Real-world systems, like the supply chain, often involve working with physical quantities, like mass and energy. You don’t have to be a professional scientist or engineer to make an app that can scale and let users enter quantities in any unit without the app crashing. Python has a robust and constantly growing ecosystem that is full of alternatives that can be easily integrated and expanded for your application.

Within an earlier post, I talked about the Pint library, which makes working with physical quantities easy. For a more fun way to learn and put together the different parts of our Programming puzzle, feel free to go back to the post 🧩.

Leveraging Python Pint Units Handler Package – Part 1

The goal of this article is to provide more information about the Pint package so that we can create a way to store unit definitions that are made on the fly and keep them after the program ends⚡💾 .


Understanding Units and Dimension Definitions in Pint

Before we proceed with our code implementation, let’s have a look at Pint’s philosophy for physical unit and dimension definition 🔍 ⚙️.

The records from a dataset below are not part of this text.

/-- The word leaves the loads of its path that read later as they are; in front of any other word they are performed. -/
def keepsLoads (c : Ctx) (i : Instr) : Bool :=
  !c.path.priv &&
  match i with
  | .stSB8 d b _ _ r => r == .rlx && c.unwritten [⟨d, false⟩, ⟨b, false⟩]
  | .stSB16 d b _ _ r => r == .rlx && c.unwritten [⟨d, false⟩, ⟨b, false⟩]
  | .stS d b _ _ r => r == .rlx && c.unwritten [⟨d, false⟩, ⟨b, false⟩]
  | .stSB64 d b _ _ r => r == .rlx && c.unwritten [⟨d, true⟩, ⟨b, false⟩]
  | .stGB8 d b _ _ r => r == .rlx && c.unwritten [⟨d, false⟩, ⟨b, true⟩]
  | .stGB16 d b _ _ r => r == .rlx && c.unwritten [⟨d, false⟩, ⟨b, true⟩]
  | .stG d b _ _ r => r == .rlx && c.unwritten [⟨d, false⟩, ⟨b, true⟩]
  | .stGB64 d b _ _ r => r == .rlx && c.unwritten [⟨d, true⟩, ⟨b, true⟩]
  | .sttS d b _ _ r => r == .rlx && c.unwritten (⟨b, false⟩ :: rowSrcs d)
  | .sttG d b _ _ r => r == .rlx && c.unwritten (⟨b, true⟩ :: rowSrcs d)
  | _ => false

/-- The slots whose uniform registers the path's `join` reads or writes: both where it merges with the path in the other
slot, its own where it merges or changes places with the top record, none where it finds no partner or waits (R51, R54). -/
def Ctx.joinSlots (c : Ctx) : List Bool :=
  match c.path.split with
  | none => []
  | some (n, side) =>
    match c.wave.split? n with
    | none => []
    | some e =>
      if e.ended then []
      else
        match c.partner n side with
        | some q => if q.wait == .join && q.pc == c.path.pc then [false, true] else []
        | none =>
          match c.wave.stack with
          | [] => []
          | h :: _ => if h.split = some (n, !side) then [c.ref.slot] else []

/-- The word reads or writes a uniform register that a queued entry writes. -/
def Ctx.meetsS (c : Ctx) (i : Instr) (o : MatOp) : Bool :=
  ((o.writesS c.ref.slot).any fun k => (sNums i).contains k && !(c.path.priv && decide (k < 16)))
  || (c.splits i && !(o.writesS c.ref.slot).isEmpty)
  || (match i with
      | .join => c.joinSlots.any fun b => !(o.writesS b).isEmpty
      | _ => false)

/-- The word uses a register or a tile that a queued entry writes. -/
def Ctx.meets (c : Ctx) (i : Instr) (o : MatOp) : Bool :=
  c.meetsS i o
  || (match tileOf i, o.writes with
      | some a, some b => a == b
      | _, _ => false)

/-- The quad's reservation table has no room for a word. -/
def State.tableFull (s : State) (c : Ctx) (i : Instr) : Bool := (tileOf i).isSome && decide (16 ≤ s.queued c.group.core)

/-- A word must wait for the matrix queue. -/
def State.holds (s : State) (c : Ctx) (i : Instr) : Bool := s.tableFull c i || c.wave.mq.any (c.meets i)

/-- A word must wait for what a commit performs first: an entry that waits for one writes a register or a tile that the word
uses (R233). A word that waits for room in the quad's table ends no quantum (log 89). -/
def Ctx.holdsToCommit (c : Ctx) (i : Instr) : Bool := c.wave.bound.any (c.meets i)

/-- A condition on the sequence that the path would issue. -/
noncomputable def State.onAhead (s : State) (c : Ctx) (f : Ctx → Instr → Bool) : Bool :=
  let ws := s.seqAhead c
  match ws.getLast? with
  | none => false
  | some w =>
    match decodeWord w with
    | .error _ => false
    | .ok i => f { c with path := c.path.ahead ws } i

/-- The sequence that the path would issue is held back. -/
noncomputable def State.heldBack (s : State) (c : Ctx) : Bool := s.onAhead c s.holds

/-- The path would issue next in its wave, and its sequence is held back until a commit: its quantum ends (R233). It is the
path's turn when the other path of the wave issued last, or waits, or is not there (R139). -/
noncomputable def State.endsHeld (s : State) (c : Ctx) : Bool :=
  c.launch.repro && s.eligible c && c.wave.cancel.isNone && c.path.seq.len == 0
  && (c.ref.slot != c.wave.lastSlot || (match s.ctxAt { c.ref with slot := !c.ref.slot } with
      | none => true
      | some x => !s.eligible x))
  && s.onAhead c Ctx.holdsToCommit

/-- A path whose next word can issue now (R59). -/
noncomputable def State.canIssue (s : State) (c : Ctx) : Bool :=
  s.eligible c && (c.wave.cancel.isSome || !s.heldBack c)

/-! ### What a word costs (R57, R206) -/

/-- Vector-class words, which hold a lane (R58, R139). -/
def holdsLane (w : Word) : Bool :=
  let op := fOp w
  let fn := fFn w
  let within (a b : Nat) : Bool := decide (a ≤ op) && decide (op ≤ b)
  within 0x01 0x05 || within 0x08 0x10 || within 0x12 0x1E || within 0x20 0x24 || (op == 0x2C && w.getLsbD 17)
  || op == 0x32 || (op == 0x33 && [2, 3, 6, 9, 10].contains fn) || within 0x38 0x3B || within 0x40 0x5B || op == 0x5D
  || (op == 0x5E && [0, 1].contains fn) || op == 0x68 || op == 0x6B || op == 0x6C || within 0x70 0x7B

/-- The debit of a word: one for each performing thread of a vector-class word, one for any other (R57, R206). -/
def wordCost (c : Ctx) (w : Word) : Nat := if holdsLane w then max 1 c.perf.length else 1

/-! ### Performing a word (R31 to R39) -/

/-- A B-, W- or I-format word by its major, before which no chain may stand (R34, R41). -/
def rawNoChain (w : Word) : Bool :=
  [0x30, 0x31, 0x32, 0x2C, 0x2D, 0x34, 0x62, 0x63, 0x08, 0x09, 0x0A, 0x0B, 0x0C, 0x0D, 0x0E, 0x0F, 0x10, 0x20, 0x29, 0x2A,
    0x6A].contains (fOp w)

/-- A field of the word that its major makes an operand holds 0x7E, as far as a word with a sub-cause of 8 or 9 goes. -/
def rawImm (w : Word) : Bool :=
  let op := fOp w
  let within (a b : Nat) : Bool := decide (a ≤ op) && decide (op ≤ b)
  let inA := fA w == 0x7E
  let inD := fD w == 0x7E
  if within 0x46 0x49 || within 0x50 0x53 || within 0x39 0x3B || op == 0x6B || within 0x70 0x78 || op == 0x7A then inA || inD
  else if op == 0x7B then inD
  else if op == 0x7E then inA && decide (fFn w ≠ 0)
  else if op == 0x2C || op == 0x62 || op == 0x63 then false
  else inA

/-- A chain before a word that takes none or has no use for it, a use without a chain, or a guard on a word that takes none
(R34, R118): `fixed` is a word of a format that no chain may precede, `imm` one that holds 0x7E. -/
def Seq.misfit (q : Seq) (fixed imm bare : Bool) : Bool :=
  (if fixed then decide (q.chain ≠ 0) || imm else decide (q.chain ≠ 0) != imm) || (q.guard.isSome && bare)

/-- The prefixes of a word are misused (R34, R118). -/
def misused (q : Seq) (i : Instr) : Bool := q.misfit (noChain i) (usesImm i) (unguarded i)

/-- The same for a word that does not decode, by its raw fields. -/
def misusedRaw (q : Seq) (w : Word) : Bool := q.misfit (rawNoChain w) (rawImm w) (fOp w == 0x5C || fOp w == 0x6D)

/-- An acquire that promotes narrower releases (R225): nothing behind it is read before. -/
def promotes (m : Scope) (r : Order) : Bool := m == .devRm && (r == .acq || r == .ar)

/-- A word in front of which later loads of the wave can have been performed: a load, a store or an atomic, whose thread then
keeps only what the memory model allows, a release fence, or a word that only computes, reads a special register or branches
(R220, R222; log 7). -/
def keepsEarly (i : Instr) (w : Word) : Bool :=
  match i with
  | .ldSU8 _ _ _ m r => !promotes m r
  | .ldSI8 _ _ _ m r => !promotes m r
  | .ldSU16 _ _ _ m r => !promotes m r
  | .ldSI16 _ _ _ m r => !promotes m r
  | .ldS _ _ _ m r => !promotes m r
  | .ldSB64 _ _ _ m r => !promotes m r
  | .ldGU8 _ _ _ m r => !promotes m r
  | .ldGI8 _ _ _ m r => !promotes m r
  | .ldGU16 _ _ _ m r => !promotes m r
  | .ldGI16 _ _ _ m r => !promotes m r
  | .ldG _ _ _ m r => !promotes m r
  | .ldGB64 _ _ _ m r => !promotes m r
  | .atomS _ _ _ m r => !promotes m r
  | .atomSB64 _ _ _ m r => !promotes m r
  | .atomG _ _ _ m r => !promotes m r
  | .atomGB64 _ _ _ m r => !promotes m r
  | .stSB8 _ _ _ _ _ => true
  | .stSB16 _ _ _ _ _ => true
  | .stS _ _ _ _ _ => true
  | .stSB64 _ _ _ _ _ => true
  | .stGB8 _ _ _ _ _ => true
  | .stGB16 _ _ _ _ _ => true
  | .stG _ _ _ _ _ => true
  | .stGB64 _ _ _ _ _ => true
  | .sttS _ _ _ _ _ => true
  | .sttG _ _ _ _ _ => true
  | .fence _ r => r == .rel
  | _ => decide (fOp w ≤ 0x31)

/-- Every other word voids what the threads of its wave have read early: nothing after it is performed before it. -/
def State.voidEarly (s : State) (c : Ctx) (keep : Bool) : State :=
  if keep then s else s.modWave c.ref.group c.ref.wix fun w => { w with early := [] }

/-- The path of `c` has completed its word and stands at the next one. -/
def completes (c : Ctx) (o : Out) : Bool :=
  match o with
  | .next t => (t.path? c.ref).any fun p => p.pc == c.path.pc + 4 && p.priv == c.path.priv && p.wait == .none
  | .fault _ => false
  | .refused _ => false

/-- A path's word, taken, is decoded and performed. Loads that read later are performed before a word that does not complete.
A GRD whose RES field is not 0 goes on to the end of its sequence, so that the least sub-cause of the sequence is found (R39). -/
noncomputable def State.performWord (s : State) (c : Ctx) (w : Word) : Out :=
  match decodeWord w with
  | .error e =>
    if fOp w = 0x7C ∧ e = .res then
      exec (.grd (w.getLsbD 24) (w.extractLsb' 21 3).toFin)
        (s.modPath c.ref fun p => { p with seq := { p.seq with bad := some (p.seq.bad.getD w) } })
    else
      .next (s.takeTrap c (c.illegalTrap (if 8 ≤ e.num && misusedRaw c.path.seq w then 7 else e.num)))
  | .ok i =>
    if isPrefix w then exec i s
    else if misused c.path.seq i then .next (s.takeTrap c (c.illegalTrap 7))
    else if c.path.seq.bad.isSome then .next (s.takeTrap c (c.illegalTrap 3))
    else
      let go (s : State) : Out := exec i ((s.debit c (wordCost c w)).voidEarly c (keepsEarly i w))
      if c.wave.loads.isEmpty then go s
      else if completes c (go s) then go s
      else go (s.settleLoads c.ref)

/-- The path takes its next word and performs it. A pc that is no multiple of 4 traps with ALIGN (log 32). -/
noncomputable def State.issueNext (s : State) (r : PathRef) : Out :=
  match s.ctxAt r with
  | none => .next s
  | some c =>
    let taken (w : Word) (k : State → Ctx → Out) : Out :=
      let s1 := s.modPath r fun p => p.take w
      match s1.ctxAt r with
      | none => .next s1
      | some c1 => k s1 c1
    if c.path.pc.toNat % 4 ≠ 0 then
      taken 0 fun s1 c1 => .next (s1.takeTrap c1 { cause := .align, addr := c1.path.pc })
    else
      match s.fetch c with
      | .error f => taken 0 fun s1 c1 => .next (s1.fetchTrap c1 f)
      | .ok w => taken w fun s1 c1 => s1.performWord c1 w

/-! ### Before a sequence (R250, R317, R319) -/

/-- A trap that is taken in front of the path's next sequence: the record shows that sequence. -/
def State.trapAhead (s : State) (c : Ctx) (t : Trap) : State :=
  let s1 := s.modPath c.ref fun p => p.ahead (s.seqAhead c)
  match s1.ctxAt c.ref with
  | none => s1
  | some c1 => s1.takeTrap c1 t

/-- A path traps with CANCEL in front of its next sequence; one that waits leaves its wait (R135, R317). -/
def State.cancelPath (s : State) (r : PathRef) (counter : DWord) : State :=
  let s1 := s.modGroup r.group fun g => { g with claims := g.claims.filter fun x => x != r }
  match s1.ctxAt r with
  | none => s1
  | some c => s1.trapAhead c { cause := .cancel, addr := counter }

How one can use Pint to define units in a Python program❓

The following figure shows the most common situations that can happen when Pint is used to define a unit (e.g., kg) or a dimension (e.g., mass). Keep in mind that when you define a unit, you need to include a reference unit unless the statement corresponds to a new base dimension definition and the unit represents the general reference for the dimension (Case # 3). A conversion factor has to be given against any existing unit in the dimension when a new unit relation is defined (Case # 1) or a current one is redefined (Case # 2).

Image Generated by the Author in Draw.io
Image Generated by the Author in Draw.io

What about defining dimensions to be used in calculations❓

Along with defining base dimensions like length and mass (Case # 3), Pint also permits the definition of new dimensions that are derived from exiting ones, such as energy (Case # 4). For instance, [heating_value]=[energy]/[mass] is one possible algebraic operation to establish the derived dimensions. Because of this capability, Pint can test the dimensionality coherence of mathematical operations involving Pint objects and resolve units too 📐 ✏️.


Customizing the Unit Registry

Overview

Now that we understand the fundamentals of using Pint to specify physical units and dimensions, we can go into the code to make sure that the units defined on the fly are saved so that users can continue to use them even after restarting the program.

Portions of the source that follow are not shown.